Goal of the exercise: Which lines run from the line with "def execReset (s" through the line with "def execWdog (s" in the entries below? Print them exactly, both ends included, and nothing more.
Start of Input
-- ==== Sys2Proof/Machine/Control.lean ====
section
/-! DEFINITION. The control events (`43_control_events.md` R190 to R193). -/

namespace Sys2Proof.Machine

/-- `RESET` (R190): accepted in every state, and the only way to set `run`. The cells of the buffers are not cleared,
and the configuration inputs are no registers and are not reset (R230). -/
def execReset (s : State) : Result :=
  .next { s.beginStep.clearDecoder with
    run := true
    fst := { code := .noFrame, pg := 0 }
    dt := 0
    dtOk := false }

/-- `WDOG` (R191): the decoder part of the state returns to its reset value; `run`, `FST`, `DT` and `DT_OK` stay, and
no frame result is produced. -/
def execWdog (s : State) : Result :=
  if s.run then .next { s.beginStep.clearDecoder with out := { wd := true } }
  else .next s.stoppedStep

/-- `STOP` (R192): `run <- 0` and nothing else; the record of the step is all zero. -/
def execStop (s : State) : Result :=
  if s.run then .next { s.beginStep with run := false }
  else .next s.stoppedStep

end Sys2Proof.Machine
end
End of Input
Written response:
def execReset (s : State) : Result :=
  .next { s.beginStep.clearDecoder with
    run := true
    fst := { code := .noFrame, pg := 0 }
    dt := 0
    dtOk := false }

/-- `WDOG` (R191): the decoder part of the state returns to its reset value; `run`, `FST`, `DT` and `DT_OK` stay, and
no frame result is produced. -/
def execWdog (s : State) : Result :=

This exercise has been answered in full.